OUTPUT_DATA_PATH="s3://your-bucket/final-text-data/"
#

LOCAL_WORKSPACE="${USER_DIR}/nemo_curator_local_workspace"
LOCAL_WORKSPACE_MOUNT="${LOCAL_WORKSPACE}:/config"
NEMO_CONFIG_MOUNT="${HOME}/.config/nemo_curator/config.yaml:/nemo_curator/config/nemo_curator.yaml"
AWS_MOUNT="${HOME}/.aws:/root/.aws"
CONTAINER_MOUNTS="${LOCAL_WORKSPACE_MOUNT},${NEMO_CONFIG_MOUNT},${AWS_MOUNT}"

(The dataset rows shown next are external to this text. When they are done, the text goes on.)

/-- V16.3: software mode with the table not built. -/
theorem test_update_one_builds :
    look 0 (step (live 0 initReg .softwareTable (start .word64 [{ word := 0x50006100, args := [] }]))) =
      some ⟨some (.ok none), .softwareTable, true, 0x3E2FBCCF, none⟩ := by decide +kernel

/-- V11.4: detection by an update. -/
theorem test_update_one_detects :
    look 0 (step (live 0 initReg .undetected (start .word64 [{ word := 0x50006100, args := [] }]))) =
      some ⟨some (.ok none), .hardwareWide, false, 0x3E2FBCCF, none⟩ := by decide +kernel

/-- V20.2 and V22.2. -/
theorem test_update :
    look 0 (step (live 0 initReg .hardwareNarrow (start .word32 [{ word := 0x40000000, args := [0x1000, 4, 0, 4] }]))) =
      some ⟨some (.ok none), .hardwareNarrow, false, 0x6D37F5CE, none⟩ ∧
    look 0 (step (live 0 initReg .hardwareNarrow (start .word32 [{ word := 0x40000000, args := [0x1000, 4, 1, 4] }]))) =
      some ⟨some .outOfRange, .hardwareNarrow, false, 0xFFFFFFFF, none⟩ := by decide +kernel

/-- V24.2 and V26.2. -/
theorem test_update_region :
    look 0 (step (live 0 initReg .hardwareNarrow (start .word32 [{ word := 0x40000000, args := [0x1000, 8, 0, 8] }]))) =
      some ⟨some (.fault .memoryFault), .hardwareNarrow, false, 0xFFFFFFFF, some .memoryFault⟩ ∧
    look 0 (step (live 0 initReg .softwareTable (start .none [{ word := 0x40000000, args := [0x2000, 9, 2, 7] }]))) =
      some ⟨some (.ok none), .softwareTable, true, 0x6C0E9BF8, none⟩ := by decide +kernel

/-- V28.2 and V31.2. -/
theorem test_update_raw :
    look 1 (step (live 1 initReg .hardwareWide (start .word64 [{ word := 0x60000001, args := [0x2000, 9] }]))) =
      some ⟨some (.ok none), .hardwareWide, false, 0x1CF96D7C, none⟩ ∧
    look 1 (step (live 1 initReg .hardwareWide (start .word64 [{ word := 0x60000001, args := [0xFFFFFFFFFFFFFFFF, 2] }]))) =
      some ⟨some (.fault .memoryFault), .hardwareWide, false, 0xFFFFFFFF, some .memoryFault⟩ := by decide +kernel

/-- V42: "ab" at the top of a 32-bit space. -/
def topState : State :=
  live 0 initReg .hardwareNarrow
    (State.resetWith (cfgOf .word32 .w32) [(0xFFFFFFFE, 0x61), (0xFFFFFFFF, 0x62)]
      [.command { word := 0x60000000, args := [0xFFFFFFFE, 2] }])

/-- V42.2. -/
theorem test_update_raw_top :
    look 0 (step topState) = some ⟨some (.ok none), .hardwareNarrow, false, 0x1D5DD6C9, none⟩ := by decide +kernel

/-- V17.3 and V33.1. -/
theorem test_finalize :
    look 0 (step (live 0 0x3E2FBCCF .softwareTable (start .none [{ word := 0x70000000, args := [] }]))) =
      some ⟨some (.ok (some 0xC1D04330)), .softwareTable, false, 0x3E2FBCCF, none⟩ ∧
    look 2 (step (start .word64 [{ word := 0x70000002, args := [] }])) =
      some ⟨some (.fault .slotNotInitialised), .undetected, false, 0, some .slotNotInitialised⟩ := by decide +kernel

/-- V4.1 and V4.3. -/
theorem test_get_mode :
    look 0 (step (start .word64 [{ word := 0x80000000, args := [] }])) =
      some ⟨some (.ok (some 0)), .undetected, false, 0, none⟩ ∧
    look 0 (step (writeMode .hardwareWide (start .word64 [{ word := 0x80000000, args := [] }]))) =
      some ⟨some (.ok (some 3)), .hardwareWide, false, 0, none⟩ := by decide +kernel

/-- V39: an illegal word, then a legal command on the faulted block. -/
theorem test_illegal_and_sticky :
    look 0 (step (start .word64 [{ word := 0, args := [] }])) =
      some ⟨some (.fault .illegalCommand), .undetected, false, 0, some .illegalCommand⟩ ∧
    look 0 (step (stateAfter (start .word64 []) (step (start .word64 [{ word := 0, args := [] }, { word := 0x10000000, args := [] }])))) =
      some ⟨some (.fault .illegalCommand), .undetected, false, 0, some .illegalCommand⟩ := by decide +kernel

/-- V41: the slot is checked before the bounds. -/
theorem test_check_order :
    look 2 (step (start .word64 [{ word := 0x40000002, args := [0x1000, 4, 3, 2] }])) =
      some ⟨some (.fault .slotNotInitialised), .undetected, false, 0, some .slotNotInitialised⟩ := by decide +kernel

/-- R60: a host write before a command is seen by it; one to an unreadable byte leaves nothing to see. -/
theorem test_host_write :
    readByte (hostWriteByte vectorMem 0x1001 0xEE) 0x1001 = some 0xEE ∧ readByte (hostWriteByte vectorMem 0x1001 0xEE) 0x1002 = some 0x63 ∧
    readByte (hostWriteByte vectorMem 0x1004 0xEE) 0x1004 = none := by decide

/-- The numbers of R80 and R200. -/
theorem test_codes :
    [statusCode (.ok none), statusCode .outOfRange, statusCode (.fault .badSlot)] = [0, 1, 2] ∧
    ([none, some .illegalCommand, some .badSlot, some .slotNotInitialised, some .modeUnsupported, some .memoryFault,
      some .tableNotBuilt].map faultCode) = [0, 1, 2, 3, 4, 5, 6] ∧ causeOf (.fault .memoryFault) = some 5 ∧
    resultOf (.ok (some 7)) = some 7 := by decide

/-! ### Witnesses: concrete states and operands that meet a statement's hypotheses together -/

/-- A state of the vectors with slots 0 and 1 live, in a hardware mode. -/
def ready : State := live 1 0x3E2FBCCF .hardwareWide (live 0 initReg .hardwareWide (start .word64 []))

theorem ready_slotsOk : ready.SlotsOk := by
  intro a h
  by_cases h1 : a = 1
  · subst h1; decide
  · by_cases h0 : a = 0
    · subst h0; decide
    · have e : ready.accValid.get a = false :=
        (RegFile.get_set_ne _ _ h1).trans ((RegFile.get_set_ne _ _ h0).trans (RegFile.get_all _ _))
      exact absurd (h.symm.trans e) (by decide)

theorem witness_ready : ready.fault = none ∧ ready.Live 0 ∧ ready.Live 1 ∧ ready.TableOk ∧ ready.SlotsOk ∧ ready.ModeOk :=
  ⟨rfl, by decide, by decide, fun h => absurd h (by decide), ready_slotsOk, rfl⟩

/-- Writing slot 3, which is not live, leaves the registers of the live slots. -/
theorem ready_slot3 (v : Word) (a : SlotIx) (h : ready.accValid.get a = true) : (ready.acc.set 3 v).get a = ready.acc.get a := by
  apply RegFile.get_set_ne
  intro e
  subst e
  exact absurd h (by decide)

theorem witness_decodeOfEncode :
    (Instr.update 255 (2 ^ 64 - 1) 0 0 1).wf .w64 = true ∧ (Instr.updateRaw 0 (2 ^ 32 - 1) 0).wf .w32 = true := by decide

theorem witness_encodeOfDecode :
    decode .w32 { word := 0x400000FF, args := [0xFFFFFFFF, 0, 0, 1] } = .ok (.update 255 (2 ^ 32 - 1) 0 0 1) := by decide

theorem witness_matchAndMaskRows :
    (∃ r, r ∈ opcodeRows ∧ rowMatches r 0x9000FF00 = true) ∧
    decode .w64 { word := 0x9000FF00, args := [] } = .ok (.tableRead 255) := by decide

theorem witness_illegalCommandWords :
    decode .w64 { word := 0x90000001, args := [] } = .error .illegalCommand ∧
    decode .w64 { word := 0x90000000, args := [7] } ≠ .error .illegalCommand ∧
    (start .word64 [{ word := 0xF0000000, args := [5] }]).fault = none ∧
    (start .word64 [{ word := 0xF0000000, args := [5] }]).port = .command { word := 0xF0000000, args := [5] } :: [] ∧
    decode (start .word64 [{ word := 0xF0000000, args := [5] }]).cfg.addrW { word := 0xF0000000, args := [5] } =
      .error .illegalCommand := by decide

theorem witness_argumentWordsOfAnOpcode : legalWord 0x40000000 = true ∧ legalWord 0x600000FF = true ∧ legalWord 0x2C000000 = true := by
  decide

/-- A table that holds `T`, for the statements about tables. -/
theorem witness_builtTable : ∀ i ∈ [0, 0x61, (0xFF : Byte)], builtTable.get i = tableFn i := by decide +kernel

theorem witness_tableHoldsT : ∃ table : RegFile Word, ∀ i : Byte, table.get i = tableFn i :=
  ⟨builtTable, fun i => by simp [builtTable, RegFile.get, RegFile.ofFn]⟩

theorem witness_bitSerialForms : (0xFFFFFF00 : Word).extractLsb' 0 8 = 0 := by decide

theorem witness_wordLoops : ([1, 2, 3] : List Byte).length < 4 ∧ ([1, 2, 3, 4, 5, 6, 7] : List Byte).length < 8 := by decide

theorem witness_memReadIsLittleEndian :
    (∀ k : Nat, k < 4 → readable vectorMem (0x1000 + k) = true) ∧ (∀ k : Nat, k < 8 → readable vectorMem (0x2001 + k) = true) ∧
    readable vectorMem (0x1000 + 7) = false := by decide

theorem witness_region : ready.Region 0x1001 [0x62, 0x63, 0x64] ∧ ready.Region 0 [] := by
  refine ⟨.inr ⟨by decide, ?_⟩, .inl rfl⟩
  intro k h
  have h3 : k < 3 := h
  interval_cases k <;> rfl

theorem witness_regionTop : topState.Region 0xFFFFFFFE [0x61, 0x62] ∧ topState.fault = none ∧ topState.Live 0 ∧ topState.TableOk := by
  refine ⟨.inr ⟨by decide, ?_⟩, rfl, by decide, fun h => absurd h (by decide)⟩
  intro k h
  have h2 : k < 2 := h
  interval_cases k <;> rfl

theorem witness_readsOfARegion : regionBytes ready 0x2003 5 = some [0x34, 0x35, 0x36, 0x37, 0x38] ∧ regionBytes ready 0 0 = some [] := by
  decide

theorem witness_hostWriteIsSeen :
    (present (.hostWrite 0x1002 0xAA) ready).port = .hostWrite 0x1002 0xAA :: [] ∧
    Memory.wf (present (.hostWrite 0x1002 0xAA) ready).mem = true ∧ readable ready.mem 0x1002 = true ∧
    readable ready.mem 0x1004 = false := by decide

theorem witness_blockNeverWritesMemory :
    (exec (.updateRaw 0 0x2000 9) ready = .next (stateAfter ready (exec (.updateRaw 0 0x2000 9) ready))) ∧
    (step (start .word64 [{ word := 0x80000000, args := [] }]) =
      .next (stateAfter ready (step (start .word64 [{ word := 0x80000000, args := [] }])))) := ⟨rfl, rfl⟩

theorem witness_stepRunsTheDecodedCommand :
    (start .word64 [{ word := 0x60000001, args := [0x2000, 9] }]).port = .command { word := 0x60000001, args := [0x2000, 9] } :: [] ∧
    decode (start .word64 []).cfg.addrW { word := 0x60000001, args := [0x2000, 9] } = .ok (.updateRaw 1 0x2000 9) := by decide

theorem witness_emptyPortAndMalformed :
    (start .word64 []).port = [] ∧ decode .w64 { word := 0x40000000, args := [] } = .error .missingArguments ∧
    decode .w64 { word := 0x10000000, args := [0] } = .error .extraArguments ∧
    decode .w32 { word := 0x40000000, args := [0, 0, 0, 0x100000000] } = .error .argumentTooWide := by decide

theorem witness_resultOnlyWhereTheRuleSays :
    exec .getMode ready = .next { ready with response := some (.ok (some 3)), position := 1 } ∧ statusCode (.ok (some 3)) = 0 := ⟨rfl, rfl⟩

theorem witness_positionInTheProgram :
    (∃ t, step (start .word64 [{ word := 0x10000004, args := [] }]) = .next t ∧ t.position = 0) ∧
    (∃ t, step (start .word64 [{ word := 0x10000003, args := [] }]) = .next t ∧ t.position = 1) ∧
    (∃ t, step (start .word64 []) = .next t ∧ t.position = 0) := ⟨⟨_, rfl, rfl⟩, ⟨_, rfl, rfl⟩, ⟨_, rfl, rfl⟩⟩

theorem witness_faultsArePreciseAndSticky :
    ready.fault = none ∧ (∃ t, exec (.finalize 2) ready = .next t ∧ t.fault = some .slotNotInitialised) ∧
    (∃ s t : State, s.fault = some .slotNotInitialised ∧ step s = .next t) :=
  ⟨rfl, ⟨_, rfl, rfl⟩, ⟨stateAfter ready (exec (.finalize 2) ready), _, rfl, rfl⟩⟩

theorem witness_badSlotFaults : slotOf (.accNew 4) = some 4 ∧ ready.fault = none ∧ ready.cfg.accCount ≤ (4 : SlotIx).toNat := by decide

theorem witness_slotNotInitialisedFaults :
    slotOf (.update 3 0 0 1 1) = some 3 ∧ needsLive (.update 3 0 0 1 1) = true ∧ ready.fault = none ∧
    (3 : SlotIx).toNat < ready.cfg.accCount ∧ ready.accValid.get 3 = false := by decide

theorem witness_updateOutOfRange : ready.fault = none ∧ ready.Live 0 ∧ ready.Live 1 ∧ 4 < 5 + 0 := by decide

/-- Both ways a region can fail, for UPDATE and UPDATE_RAW: the byte past "abcd", and the top of the address space. -/
theorem witness_regionNotAdmittedFaults :
    ready.fault = none ∧ ready.Live 0 ∧ 0 + 5 ≤ 5 ∧ 4 < 5 ∧ readable ready.mem (0x1000 + 0 + 4) = false ∧
    2 ^ ready.cfg.addrW.bits < 0xFFFFFFFFFFFFFFFF + 2 ∧ 2 ^ ready.cfg.addrW.bits < 0xFFFFFFFFFFFFFFFF + 1 + 1 := by decide

theorem witness_accNewStartsTheSlot :
    (start .none []).fault = none ∧ (3 : SlotIx).toNat < (start .none []).cfg.accCount ∧
    ((start .none []).mode = .undetected ∧ (start .none []).cfg.hwLevel = .none) ∧
    ¬(ready.mode = .undetected ∧ ready.cfg.hwLevel = .none) ∧ ready.fault = none ∧ (3 : SlotIx).toNat < ready.cfg.accCount := by decide

theorem witness_setModeWritesMode :
    (start .word64 []).fault = none ∧ (start .word64 []).cfg.hwLevel = .word64 ∧
    ((Mode.hardwareNarrow = .hardwareNarrow ∧ (start .none []).cfg.hwLevel = .none)) ∧
    ((Mode.hardwareWide = .hardwareWide ∧ (start .word32 []).cfg.hwLevel ≠ .word64)) := by decide

theorem witness_tableReadReadsTheEntry :
    (buildTable ready).fault = none ∧ (buildTable ready).tableValid = true ∧ (buildTable ready).TableOk ∧
    ready.fault = none ∧ ready.tableValid = false :=
  ⟨rfl, rfl, fun _ i => by simp [Machine.buildTable, builtTable, RegFile.get, RegFile.ofFn], rfl, rfl⟩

export NEMO_CURATOR_RAY_SLURM_JOB=1

srun \
  --mpi=none \
  --container-writable \
  --no-container-remap-root \
  --export=NEMO_CURATOR_RAY_SLURM_JOB \
  --container-image "${CONTAINER_IMAGE}" \
  --container-mounts "${CONTAINER_MOUNTS}" \
    -- python3 -m nemo_curator.scripts.find_pii_and_deidentify \
      --input-data-dir "${INPUT_DATA_PATH}" \
      --output-data-dir "${OUTPUT_DATA_PATH}" \
      --scheduler-address "127.0.0.1" \
      --scheduler-port 8786 \
      --device gpu \
      --supported-entities "PERSON,EMAIL_ADDRESS,PHONE_NUMBER" \
      --anonymize-action replace \
      --batch-size 1000 \
      --text-field "text"

Update all # Update Me! sections in the scripts for your environment (paths, usernames, S3 buckets, etc).
Submit each job with sbatch:

sbatch curator_text_clean.sh
sbatch curator_text_classify.sh
sbatch curator_text_dedup.sh
sbatch curator_text_redact.sh

Monitoring and Logs#

Check job status:
```
squeue
```

View logs:

tail -f /path/to/logs/<jobname>-<jobid>.log

Performance Considerations#

Memory Requirements: Text deduplication can be memory-intensive. Consider increasing node memory or reducing batch sizes for large datasets.
Storage: Intermediate deduplication files can be large. Ensure sufficient storage in your cache directory.
Scaling: Semantic deduplication benefits from more GPU nodes. Consider 8+ nodes for datasets >1TB.